Baidu's challenge is now to demonstrate that its search product, which is the foundation of its current business and every other business it wants to build, is still the best one for Chinese users because it gives them the most relevant results. One step that Baidu has reportedly taken is sending a group of tourists on a luxury junket to Hong Kong. While that's in keeping with local PR tradition, it's probably not a long-term solution. More encouragingly, the company has pledged to overhaul (though, as near as I can tell, not necessarily eliminate) its practice of selling inclusion in "organic" search listings.

That's a start. Ultimately, however, Baidu needs to think very hard about its overall business model and the relationship between the advertising it sells and the search results it delivers to users. Search engine results are a signal-to-noise challenge. How much junk do you have to wade through and how many blind alleys do you have to follow before you find what you really want? Google has proven that advertising, if handled correctly, can be as relevant as organic search returns. It has, however, given itself a measure of safety by keeping paid returns clearly separate from organic ones. This makes sense because organic returns are algorithmically generated, while the paid ones are based on keyword bidding. The ads may be relevant, but you can always see just how well the search itself is performing. Also, users are often interested in specifically non-commercial results (like blog postings).

I will go out on a limb and say that it's not necessarily bad for Baidu to sell inclusion in "organic" search returns. I don't even think Baidu necessarily has to disclose when it has done so. But if Baidu is going to sell inclusion in search returns, and especially if it isn't going to transparently flag paid placement, it undertakes a huge extra burden. Google's algorithm decides the relevance of organic search returns in relation to a given keyword or keywords. Only rarely, if ever, does a human element intrude, and ads and paid listings are kept separate. But if Baidu is going to sell unmarked inclusion in organic results then its salespeople have to do the vetting and make sure that their sales don't degrade the signal-to-noise ratio.

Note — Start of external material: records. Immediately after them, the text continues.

-- ==== Sys2Proof/Tests/Slice0.lean ====
section
/-! SUPPORT. Tests and witnesses. The expected values of a test are those of 95_test_vectors.md, named by
vector, or are worked out by hand from the rule named. A witness shows that the hypotheses of a statement
can be met together, at a boundary value where there is one. -/

set_option Elab.async false

namespace Sys2Proof.Tests

open Sys2Proof.Machine

/-! ### Small states -/

/-- A part of the next state, if there is one. -/
def obs {α : Type} (f : State → α) : Result → Option α
  | .next t => some (f t)
  | .fault _ => none
  | .refused _ => none

theorem obs_eq_some {α : Type} {f : State → α} {r : Result} {x : α} (h : obs f r = some x) :
    ∃ t, r = .next t ∧ f t = x := by
  cases r with
  | next t => exact ⟨t, rfl, by simpa [obs] using h⟩
  | fault _ => cases h
  | refused _ => cases h

/-- The machine after reset, port p issuing. -/
def by_ (p : PortId) : State := { State.reset with issuer := p }

/-- The machine after reset with DEV bytes placed, CTL issuing. -/
def withDev (a : Nat) (bs : List Byte) : State := { by_ .ctl with dev := Memory.writeBytes [] a bs }

/-- The machine after reset with CTL's BUF beginning with these bytes. -/
def withBuf (bs : List Byte) : State := setBuf .ctl bs (by_ .ctl)

/-- A sequencer step that runs this step of a command of CTL. -/
def sequencing (cmd : Instr) (todo : SeqStep) (s : State) : State :=
  { s.updBank .ctl (fun b => { b with current := some ⟨cmd, none⟩ }) with seq := .active cmd todo }

/-- A successful sequencer step. -/
def seqOk (s : State) : Result := seqStep true 0 s

/-- A Message image: these bytes, then zeros. -/
def image (bs : List Byte) : Image := bs ++ List.replicate (128 - bs.length) 0

/-- The record of "700" in 8 bytes (V2.1). -/
def rec700 : List Byte := [0x37, 0x30, 0x30, 0x00, 0x39, 0x34, 0x00, 0x00]

/-- RC, RES0 and CRC of a port. -/
def regs (p : PortId) (t : State) : ResultCode × Half × Half :=
  ((t.bank p).rc, (t.bank p).res0, (t.bank p).crc)

/-! ### Well-formedness: each check refuses a term -/

theorem test_wf_len : (Instr.crcBuf 256).wellFormed = false ∧ (Instr.crcBuf 255).wellFormed = true := by
  decide

theorem test_wf_slot : (Instr.logRead 256).wellFormed = false ∧ (Instr.logRead 255).wellFormed = true := by
  decide

theorem test_wf_queue : (Instr.qSend 4).wellFormed = false ∧ (Instr.qSend 3).wellFormed = true := by
  decide

/-! ### Decoding: words written out from 30_encoding.md R101 and R108 -/

theorem test_decode_crc : decode 0x01000000 = .instr .crcInit ∧ decode 0x02000041 = .instr (.crcByte 0x41)
    ∧ decode 0x03090000 = .instr (.crcBuf 9) ∧ decode 0x04080000 = .instr (.crcSeal 8)
    ∧ decode 0x05080000 = .instr (.crcCheck 8) := by decide

theorem test_decode_store : decode 0x10080010 = .instr (.stWriteStatus 0x0010 8)
    ∧ decode 0x11087FFC = .instr (.stReadStatus 0x7FFC 8)
    ∧ decode 0x12FF1234 = .instr (.stRawRead 0x1234 255)
    ∧ decode 0x13018000 = .instr (.stRawWrite 0x8000 1) := by decide

theorem test_decode_log : decode 0x20000000 = .instr .logWrite ∧ decode 0x210000FF = .instr (.logRead 255)
    ∧ decode 0x22000000 = .instr .logDelete := by decide

theorem test_decode_queue : decode 0x30000002 = .instr (.qSend 2) ∧ decode 0x31000001 = .instr (.qSendc 1)
    ∧ decode 0x32000003 = .instr (.qTryrecv 3) ∧ decode 0x33000000 = .instr (.qRecv 0) := by decide

theorem test_decode_flag : decode 0x38000001 = .instr (.flagSet 1) ∧ decode 0x39000003 = .instr (.flagClear 3)
    ∧ decode 0x3A000000 = .instr .flagGet := by decide

/-- V8.1 to V8.5, V5.15, V5.16, V6.12, V6.13. -/
theorem test_decode_illegal : ([0x00000000, 0x06000000, 0x0F000000, 0x14000000, 0x23000000, 0x34000000,
    0x3B000000, 0xFF000000].all fun w => decode w = .illegal .unassignedOpc) = true
    ∧ ([0x01000001, 0x02000141, 0x05080001, 0x03000001, 0x20000001, 0x21000100, 0x30000004,
      0x38000004].all fun w => decode w = .illegal .mustBeZeroBitSet) = true := by decide

/-- The word of opcode_table.json, laid out little-endian as in a bank (20_memory.md R71). -/
theorem test_decode_table_word : decodeTableWord 32 0x10080010 = some (.stWriteStatus 0x0010 8)
    ∧ decodeBytes [0x10, 0x00, 0x08, 0x10] = .instr (.stWriteStatus 0x0010 8)
    ∧ decodeBytes [0x00, 0x01] = .illegal .notOneWord := by decide

/-- The word placed by withFetchWord is issued by the very next step (V3.2). -/
theorem test_fetch_word : obs (regs .ctl) (step (State.reset.withFetchWord 32 0x02000041))
    = some (.ok, 0xB915, 0xB915) := by decide +kernel

/-! ### The CRC and records -/

/-- V1.2, V1.5 to V1.9, V1.11, V1.12. -/
theorem test_crc_values : crcRun 0xFFFF [0x31, 0x32, 0x33, 0x34, 0x35, 0x36, 0x37, 0x38, 0x39] = 0x29B1
    ∧ crcRun 0xFFFF [0x00, 0x00] = 0x1D0F ∧ crcRun 0xFFFF [0xFF] = 0xFF00
    ∧ crcRun 0xFFFF (List.replicate 64 0xFF) = 0xF154 ∧ crcStep 0x1234 0x00 = 0x0673
    ∧ crcStepBitwise 0x0000 0x01 = 0x1021 ∧ crcStepBitwise 0x8000 0x00 = 0x9188 := by decide +kernel

/-- V2.1, V2.4 to V2.6. -/
theorem test_seal : sealRecord [0x37, 0x30, 0x30] 8 = rec700
    ∧ sealRecord [0x41] 8 = [0x41, 0x00, 0x23, 0xF2, 0, 0, 0, 0] ∧ sealRecord [] 3 = [0x00, 0xE1, 0xF0]
    ∧ text [0x41, 0x42, 0x43, 0x44, 0x45, 0x46, 0x47, 0x48, 0x00] 8 = [0x41, 0x42, 0x43, 0x44, 0x45] := by
  decide +kernel

/-- V2.9, V2.11, V2.12, V2.15 to V2.18, V2.20. -/
theorem test_validate : validate rec700 8 = .ok 3 ∧ validate (rec700.set 1 0x00) 8 = .corrupt
    ∧ validate (rec700.set 3 0x41) 8 = .corrupt ∧ validate (rec700.set 6 0x01) 8 = .ok 3
    ∧ validate (List.replicate 8 0) 8 = .corrupt ∧ validate (List.replicate 8 0xFF) 8 = .corrupt
    ∧ validate [0x41, 0x42, 0x43, 0x44, 0x45, 0x46, 0x00, 0x00] 8 = .corrupt
    ∧ validate [0x41, 0x4B, 0x00, 0x37, 0x37, 0x00, 0xF0, 0xF8] 8 = .ok 2 := by decide +kernel

/-! ### CRC commands -/

/-- V3.1. -/
theorem test_crcInit : obs (regs .ctl) (exec .crcInit (setCrc .ctl 0x1234 (by_ .ctl)))
    = some (.ok, 0xFFFF, 0xFFFF) := by decide +kernel

/-- V3.4, V3.18: from UI, continuing from the port's own accumulator. -/
theorem test_crcByte : obs (regs .ui) (exec (.crcByte 0x00) (setCrc .ui 0x1234 (by_ .ui)))
    = some (.ok, 0x0673, 0x0673) := by decide +kernel

/-- V3.5. -/
theorem test_crcBuf : obs (regs .ctl)
    (exec (.crcBuf 9) (withBuf [0x31, 0x32, 0x33, 0x34, 0x35, 0x36, 0x37, 0x38, 0x39]))
    = some (.ok, 0x29B1, 0x29B1) := by decide +kernel

/-- V3.7. -/
theorem test_crcBuf_empty : obs (regs .ctl) (exec (.crcBuf 0) (by_ .ctl)) = some (.ok, 0xFFFF, 0xFFFF) := by
  decide +kernel

/-- V3.9; the byte after the record is unchanged. -/
theorem test_crcSeal : obs (fun t => ((t.bank .ctl).buf.take 9, regs .ctl t))
    (exec (.crcSeal 8) (withBuf [0x41, 0x42, 0x43, 0x44, 0x45, 0x46, 0x47, 0x48, 0x49, 0x00]))
    = some ([0x41, 0x42, 0x43, 0x44, 0x45, 0x00, 0xB2, 0x5F, 0x49], .ok, 5, 0xFFFF) := by decide +kernel

/-- V3.14. -/
theorem test_crcSeal_short : obs (regs .ctl) (exec (.crcSeal 2) (by_ .ctl))
    = some (.errArg, 0x0000, 0xFFFF) := by decide +kernel

/-- V3.11. -/
theorem test_crcCheck_ok : obs (regs .ctl) (exec (.crcCheck 8) (withBuf rec700))
    = some (.ok, 3, 0xFFFF) := by decide +kernel

/-- V3.12. -/
theorem test_crcCheck_corrupt : obs (regs .ctl) (exec (.crcCheck 8) (withBuf (rec700.set 4 0x38)))
    = some (.corrupt, 0x0000, 0xFFFF) := by decide +kernel

/-! ### Store commands -/

/-- V4.1: the transaction ST_WRITE_STATUS begins with. -/
theorem test_stWriteStatus : obs (·.seq) (exec (.stWriteStatus 0x0010 8) (withBuf [0x37, 0x30, 0x30, 0x00]))
    = some (.active (.stWriteStatus 0x0010 8) (.memWrite 0x0010 rec700 (.done 3))) := by decide +kernel

/-- V4.19: ERR_ARG before ERR_PERM. -/
theorem test_stWriteStatus_order : obs (regs .ui) (exec (.stWriteStatus 0x0010 2) (by_ .ui))
    = some (.errArg, 0x0000, 0xFFFF) := by decide +kernel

This introduces a lot of human judgment and fallibility into the process, especially if the incentives are designed to encourage sales over screening for relevance. As for selling the removal of information from organic results, I can't think of any commercial justification. It's a PR disaster and it should never happen again.

Search engine results also confer legitimacy (something that search engine users need to be cautious about, since listings can be gamed on any search engine, if only temporarily). Right or wrong, even though we're innately sceptical of advertising we expect companies or information in the first screen or two of organic listings to be of high quality. We're a little more suspect of listings on the 93rd page of results. As the medical company scandal showed, that legitimacy should be sold only with caution and proper due diligence. After all, if a radio station sells ads that drive listeners away or flog bogus products, it won't stay in business for very long. It's easy to listen to another radio station, and it's easy to switch to another search engine.

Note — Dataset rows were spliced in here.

-- ==== Sys2Proof/Machine/Passes.lean ====
section
/-! DEFINITION. The commands of the classifier's clock (chapter 3): a step, the completion of a
start, and the held change at the gate's opening. -/

namespace Sys2Proof.Machine

/-- The pass in flight examines the slot at its position (R55). A finished start has no step left. -/
def classifierStep (s : State) : State :=
  match s.classifier.pass with
  | some p => if passFinished p then s else s.withPass (some (examineStep s p))
  | none => s

/-- The completion of a start whose steps have all been taken (R55). -/
def passComplete (c : Completion) (s : State) : State :=
  match s.classifier.pass with
  | some p => if passFinished p then completeStart c p s else s
  | none => s

/-- CLASSIFIER_STEP (R37, R55). -/
def execClassifierStep (s : State) : Outcome := .next (noteChange s (classifierStep s))

/-- PASS_COMPLETE (R55 to R62). -/
def execPassComplete (c : Completion) (s : State) : Outcome :=
  .next (noteChange s (passComplete c s))

/-- HELD_COMMAND_EXECUTE (R62, R157, R158). -/
def execHeldCommandExecute (s : State) : Outcome := .next (noteChange s (executeHeld s))

end Sys2Proof.Machine
end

So while it might not be necessary to disclose paid listings or, better yet, separate them from organic ones, it is the simplest and most elegant and effective way to defend the quality of Baidu's flagship product in the long term. If Baidu won't do that, then at the very least it has to be completely transparent about how it screens and vets companies for paid inclusion in organic results and it has to be willing to absorb the consequences when, inevitably, that system goes awry. This would be a poor alternative, however.

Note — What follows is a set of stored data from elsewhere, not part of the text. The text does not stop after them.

-- ==== Sys2Proof/Machine/Step.lean ====
section
/-! DEFINITION. One step of the block: the command at the front of the queue. -/

namespace Sys2Proof.Machine

/-- The command at the front of the queue runs on the state with the rest of the queue; on an empty
queue the block idles (assumption log 2). -/
def step (s : State) : Host.Outcome State Fault Refusal :=
  match s.pending with
  | [] => .next s
  | c :: rest => exec c { s with pending := rest }

/-- The command a table word spells, put at the front of the queue; no word spells one (assumption
log 29). -/
def State.withFetchWord (s : State) (nbits w : Nat) : State :=
  match decodeTableWord nbits w with
  | none => s
  | some c => { s with pending := c :: s.pending }

end Sys2Proof.Machine
end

Personally, I like the idea of a local challenger to Google and I'd like Baidu to succeed. But if Baidu wants to hold off Google and build a business that can prosper in the long run it has to rethink the "search engine with Chinese characteristics" approach. Google isn't sitting still in China, and if Chinese users start doubting the relevance of Baidu's search returns it won't be long before the Internet search market-share figures are reversed and Baidu becomes Accoona, or one more victim of the Google juggernaut.